Charlene also has an unusual after-effect; all she can smell are noxious odors, a phenomenon that gradually diminishes but still leaves her with unpleasant olfactory experiences.  Her life is dedicated to finding out how and why her son was born like this, her son whom his father calls Radar after the old TV show M*A*S*H.  Kermin believes his son will have special powers.

Radar does indeed to be a unique character. After being subjected to an experiment that is nothing short of a failure, the Radar in the remainder of the story travels throughout the world with a group of puppeteers, a group who try to create work in areas where extreme wars and other terrible events have left residents with nothing.  Radar is now the color of beige and therefore more acceptable to everyone they meet.  The puppeteer use complicated science, technology and quantum physics to create robots but they wind up very hurt from an explosion while working with nuclear matter.  The quantum physics is very complicated but is simple for Radar who has the ability to read radio messages just by putting his hands on the transmitter. 

A group of teachers steal radioactive material with the notion of creating something new as an artistic presentation. Different stories follow in Bosnia and Cambodia involving chaos and violence, but they do connect with the general theme later on in the story.  This novel at times reads like a complicated science article written by physicist academics.  The best advice is just to go with it, even when it makes very little sense at all; this reviewer is not sure whether this makes a difference to the reader but it is what it is.

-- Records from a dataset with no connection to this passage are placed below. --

theorem State.justified_of_fetch_error {s : State} {a : Nat} (h : s.fetchWord = .error a) {pc : Word} :
    FaultRecord.justified { cause := .memory a, pc := pc, word := none } s := by
  obtain ⟨hpol, hlt, -⟩ := State.firstOob_some (State.fetchWord_error h)
  exact ⟨hpol, hlt, .inl rfl⟩

/-! ### The effect of an instruction -/

theorem effect_mem_wf {s : State} (h : Memory.wf s.mem = true) (i : Instr) : Memory.wf (effect i s).mem = true := by
  cases i with
  | addI x => simp only [effect]; split <;> exact h
  | ldBcd x | ldMemReg x => exact State.storeBytes_wf (s := s.advance) h _ _
  | ldRegMem x => rwa [effect, State.loadRegs_mem]
  | _ => exact h

/-- Only `Call` and `Ret` touch the stack (R26). -/
theorem effect_stack {i : Instr} (hcall : i.mnemonic ≠ .call) (hret : i.mnemonic ≠ .ret) (s : State) :
    (effect i s).stack = s.stack ∧ (effect i s).sp = s.sp ∧ (effect i s).depth = s.depth := by
  cases i with
  | call nnn => exact absurd rfl hcall
  | ret => exact absurd rfl hret
  | addI x => simp only [effect]; split <;> exact ⟨rfl, rfl, rfl⟩
  | ldBcd x | ldMemReg x =>
    exact ⟨State.storeBytes_stack _ _ _, State.storeBytes_sp _ _ _, State.storeBytes_depth _ _ _⟩
  | ldRegMem x => exact ⟨State.loadRegs_stack _ _ _, State.loadRegs_sp _ _ _, State.loadRegs_depth _ _ _⟩
  | _ => exact ⟨rfl, rfl, rfl⟩

theorem State.push_depth_wrap {s : State} (h : s.params.stackPolicy = .wrap) (a : Word) :
    (s.push a).depth = s.depth := by
  rw [State.push_depth, h]

theorem State.push_depth_fault {s : State} (h : s.params.stackPolicy = .fault) (a : Word) :
    (s.push a).depth = s.depth + 1 := by
  rw [State.push_depth, h]

theorem State.pop_depth_wrap {s : State} (h : s.params.stackPolicy = .wrap) : s.pop.depth = s.depth := by
  rw [State.pop_depth, h]

theorem State.pop_depth_fault {s : State} (h : s.params.stackPolicy = .fault) : s.pop.depth = s.depth - 1 := by
  rw [State.pop_depth, h]

/-- A push keeps the counter in step with the pointer, unless the stack is full (R27). -/
theorem State.push_depthOk {s : State} (h : s.depthOk) (hfull : s.stackFull ≠ true) (a : Word) :
    (s.push a).depthOk := by
  cases hpol : s.params.stackPolicy with
  | wrap =>
    rw [State.depthOk_wrap hpol] at h
    rwa [State.depthOk_wrap (by exact hpol), State.push_depth_wrap hpol]
  | fault =>
    rw [State.depthOk_fault hpol] at h
    rw [State.depthOk_fault (by exact hpol), State.push_depth_fault hpol, State.push_sp, BitVec.toNat_add]
    have hne : s.depth ≠ 16 := fun hd => hfull (s.stackFull_iff.mpr ⟨hpol, hd⟩)
    have hone : (1 : BitVec 4).toNat = 1 := rfl
    omega

/-- A pop keeps the counter in step with the pointer, unless the stack is empty (R27). -/
theorem State.pop_depthOk {s : State} (h : s.depthOk) (hempty : s.stackEmpty ≠ true) : s.pop.depthOk := by
  cases hpol : s.params.stackPolicy with
  | wrap =>
    rw [State.depthOk_wrap hpol] at h
    rwa [State.depthOk_wrap (by exact hpol), State.pop_depth_wrap hpol]
  | fault =>
    rw [State.depthOk_fault hpol] at h
    rw [State.depthOk_fault (by exact hpol), State.pop_depth_fault hpol, State.pop_sp, BitVec.toNat_sub]
    have hne : s.depth ≠ 0 := fun hd => hempty (s.stackEmpty_iff.mpr ⟨hpol, hd⟩)
    have hone : (1 : BitVec 4).toNat = 1 := rfl
    omega

/-- An instruction that checks one condition and raises no fault has not met it. -/
theorem unmet_of_no_fault {p : Prop} [Decidable p] {c : FaultCause} (h : (if p then some c else none) = none) : ¬p :=
  fun hp => Option.some_ne_none c (ite_eq_right_iff.mp h hp)

theorem effect_depthOk {i : Instr} {s : State} (h : s.depthOk) (hno : faultOf i s = none) : (effect i s).depthOk := by
  by_cases hcall : i.mnemonic = .call
  · cases i with
    | call nnn =>
      have hfull : s.advance.stackFull ≠ true := unmet_of_no_fault hno
      exact State.depthOk_congr rfl rfl rfl (State.push_depthOk (s := s.advance) h hfull s.advance.pc)
    | _ => cases hcall
  · by_cases hret : i.mnemonic = .ret
    · cases i with
      | ret =>
        have hempty : s.advance.stackEmpty ≠ true := unmet_of_no_fault hno
        exact State.depthOk_congr rfl rfl rfl (State.pop_depthOk (s := s.advance) h hempty)
      | _ => cases hret
    · obtain ⟨-, hsp, hd⟩ := effect_stack hcall hret s
      exact State.depthOk_congr (effect_params i s) hd hsp h

/-! ### One transition -/

theorem exec_inv {i : Instr} {s t : State} (h : s.Inv) (hf : s.fault = none) (hw : s.wait = false)
    (he : exec i s = .next t) : t.Inv := by
  obtain ⟨c, hc, rfl⟩ | ⟨hno, rfl⟩ := exec_cases he
  · exact State.latch_inv h hw (justified_of_faultOf hc s.pc)
  · exact
      { mem := effect_mem_wf h.mem i
        params := (effect_params i s).symm ▸ h.params
        depth := effect_depthOk h.depth hno
        fault := State.faultOk_of_none ((effect_fault i s).trans hf) }

theorem fetchExecute_inv {s t : State} (h : s.Inv) (hf : s.fault = none) (hw : s.wait = false)
    (he : fetchExecute s = .next t) : t.Inv := by
  obtain ⟨a, ha, rfl⟩ | ⟨w, e, -, hdec, rfl⟩ | ⟨w, i, -, -, hi⟩ := fetchExecute_cases he
  · exact State.latch_inv h hw (State.justified_of_fetch_error ha)
  · exact State.latch_inv h hw ⟨w, e, rfl, hdec⟩
  · exact exec_inv h hf hw hi

theorem stepEvent_inv {env : Env} {s t : State} (h : s.Inv) (he : stepEvent env s = .next t) : t.Inv := by
  obtain ⟨-, rfl⟩ | ⟨hf, -, rfl⟩ | ⟨hf, hw, hx⟩ := stepEvent_cases he
  · exact State.withEnv_inv h env
  · exact State.keyWait_inv (State.withEnv_inv h env) hf
  · exact fetchExecute_inv (State.withEnv_inv h env) hf hw hx

/-- Settles O4: each of the three events keeps every clause; a `Step` through the two things an instruction can do. -/
theorem everyStepKeepsTheInvariant : Obligations.EveryStepKeepsTheInvariant := by
  intro s t h hstep
  obtain ⟨-, rfl⟩ | ⟨-, rfl⟩ | ⟨env, -, he⟩ := step_cases hstep
  · exact State.resetCore_inv (State.takeEvent_inv h)
  · exact State.tickTimers_inv (State.takeEvent_inv h)
  · exact stepEvent_inv (State.takeEvent_inv h) he

end Sys2Proof.Machine
end

section
/-!
PROOFS. The flag-writing arithmetic of 41_alu.md section 3, the register moves and logic of section 2.
-/

namespace Sys2Proof.Machine

/-! ### One register written, then the flag (R22) -/

/-- The frame of an instruction that writes `V[x]` and then VF (R22, R78). -/
theorem State.advance_setV_setFlag_frame (s : State) (x : Reg) (b : Byte) (f : Bool) :
    keepsRegs [x, VF] s ((s.advance.setV x b).setFlag f) ∧ ((s.advance.setV x b).setFlag f).pc = s.pc + 2 ∧
      sameButRegs s ((s.advance.setV x b).setFlag f) := by
  refine ⟨fun r hr => ?_, rfl, rfl⟩
  obtain ⟨hx, hvf⟩ : r ≠ x ∧ r ≠ VF := by simpa using hr
  rw [State.getV_setFlag, if_neg hvf, State.getV_setV, if_neg hx, State.advance_getV]

/-- The destination is not lost to the flag write, unless it is VF itself. -/
theorem State.getV_setFlag_setV {s : State} {x : Reg} (hx : x ≠ VF) (b : Byte) (f : Bool) :
    ((s.setV x b).setFlag f).getV x = b := by
  rw [State.getV_setFlag, if_neg hx, State.getV_setV_self]

theorem State.getV_VF_setFlag (s : State) (f : Bool) : (s.setFlag f).getV VF = flagByte f := by
  rw [State.getV_setFlag, if_pos rfl]

theorem flagByte_decide (p : Prop) [Decidable p] : flagByte (decide p) = if p then 1 else 0 := by
  unfold flagByte
  simp only [decide_eq_true_eq]
  rfl

/-- What the five arithmetic instructions share: an effect that advances, writes `V[x]` and then the flag. -/
theorem exec_flagged {i : Instr} {s : State} {x : Reg} {b : Byte} {p : Prop} [Decidable p]
    (he : exec i s = .next ((s.advance.setV x b).setFlag (decide p))) :
    ∃ t, exec i s = .next t ∧ (x ≠ VF → t.getV x = b) ∧ t.getV VF = (if p then 1 else 0) ∧
      keepsRegs [x, VF] s t ∧ t.pc = s.pc + 2 ∧ sameButRegs s t := by
  refine ⟨_, he, fun hx => State.getV_setFlag_setV hx b _, ?_, State.advance_setV_setFlag_frame s x b _⟩
  rw [State.getV_VF_setFlag, flagByte_decide]

/-- Settles O22: the carry is that of the old values, and the flag is written last. -/
theorem addRegSumsAndCarries : Obligations.AddRegSumsAndCarries := by
  intro x y s
  refine ⟨decode_encode (.addReg x y), ?_⟩
  obtain ⟨t, he, hx, hrest⟩ := exec_flagged (i := .addReg x y) (s := s) (x := x) (b := s.getV x + s.getV y)
    (p := 255 < (s.getV x).toNat + (s.getV y).toNat) rfl
  refine ⟨t, he, fun h => ?_, hrest⟩
  rw [hx h, BitVec.toNat_add]

theorem toNat_sub_byte (a b : Byte) : (a - b).toNat = (a.toNat + 256 - b.toNat) % 256 := by
  rw [BitVec.toNat_sub]
  have := b.isLt
  omega

/-- Settles O23: NOT borrow is that of the old values, and the flag is written last. -/
theorem subRegSubtractsAndFlagsNoBorrow : Obligations.SubRegSubtractsAndFlagsNoBorrow := by
  intro x y s
  refine ⟨decode_encode (.subReg x y), ?_⟩
  obtain ⟨t, he, hx, hrest⟩ := exec_flagged (i := .subReg x y) (s := s) (x := x) (b := s.getV x - s.getV y)
    (p := (s.getV y).toNat ≤ (s.getV x).toNat) rfl
  refine ⟨t, he, fun h => ?_, hrest⟩
  rw [hx h, toNat_sub_byte]

/-- Settles O25: the operands of O23 in the other order, still written to `V[x]`. -/
theorem subnSubtractsInReverse : Obligations.SubnSubtractsInReverse := by
  intro x y s
  refine ⟨decode_encode (.subn x y), ?_⟩
  obtain ⟨t, he, hx, hrest⟩ := exec_flagged (i := .subn x y) (s := s) (x := x) (b := s.getV y - s.getV x)
    (p := (s.getV x).toNat ≤ (s.getV y).toNat) rfl
  refine ⟨t, he, fun h => ?_, hrest⟩
  rw [hx h, toNat_sub_byte]

theorem bitOutRight_eq (a : Byte) : bitOutRight a = decide (a.toNat % 2 = 1) := by
  unfold bitOutRight
  simp only [BitVec.getLsbD, Nat.testBit_zero]

theorem bitOutLeft_eq (a : Byte) : bitOutLeft a = decide (128 ≤ a.toNat) := by
  have := BitVec.msb_eq_decide a
  simpa [BitVec.msb, BitVec.getMsbD, bitOutLeft] using this

/-- Settles O24: the effect does not mention `y`; the flag is the bit shifted out. -/
theorem shrShiftsRightIgnoringY : Obligations.ShrShiftsRightIgnoringY := by
  intro x y s
  refine ⟨decode_encode (.shr x y), ?_⟩
  have hexec : ∀ z, exec (.shr x z) s =
      .next ((s.advance.setV x (s.getV x >>> 1)).setFlag (decide ((s.getV x).toNat % 2 = 1))) := fun z => by
    rw [← bitOutRight_eq]; rfl
  obtain ⟨t, he, hx, hrest⟩ := exec_flagged (hexec y)
  refine ⟨t, he, fun z => (hexec z).trans ((hexec y).symm.trans he), fun h => ?_, hrest⟩
  rw [hx h, BitVec.toNat_ushiftRight, Nat.shiftRight_eq_div_pow, pow_one]

/-- Settles O26: the effect does not mention `y`; the flag is the bit shifted out. -/
theorem shlShiftsLeftIgnoringY : Obligations.ShlShiftsLeftIgnoringY := by
  intro x y s
  refine ⟨decode_encode (.shl x y), ?_⟩
  have hexec : ∀ z, exec (.shl x z) s =
      .next ((s.advance.setV x (s.getV x <<< 1)).setFlag (decide (128 ≤ (s.getV x).toNat))) := fun z => by
    rw [← bitOutLeft_eq]; rfl
  obtain ⟨t, he, hx, hrest⟩ := exec_flagged (hexec y)
  refine ⟨t, he, fun z => (hexec z).trans ((hexec y).symm.trans he), fun h => ?_, hrest⟩
  rw [hx h, BitVec.toNat_shiftLeft, Nat.shiftLeft_eq, pow_one, Nat.mul_comm]

/-! ### One register written (R24, R78) -/

/-- What the instructions that write `V[x]` and nothing else share. -/
theorem exec_sets {i : Instr} {s : State} {x : Reg} {b : Byte} (he : exec i s = .next (s.advance.setV x b)) :
    ∃ t, exec i s = .next t ∧ t.getV x = b ∧ keepsRegs [x] s t ∧ t.pc = s.pc + 2 ∧ sameButRegs s t :=
  ⟨_, he, State.getV_setV_self _ x b, State.advance_setV_frame s x b⟩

Are Radar and other characters’ paths one of healing, pure science exploration or something more philosophical, psychological or social?  How is Radar’s epilepsy connected to his uncanny ability to understand radio transmissions? Does his suffering truly lead to his understanding about love who he really is?  I am Radar is a complex work of science fiction that truly stretches the imagination with its disconnected parts that in some ways unite and in others just seem like another round of dystopian fiction with free-floating ideas and attempt to form a new, coherent reality.  Interesting science fiction about difference and exploring new visions of the universe in the future!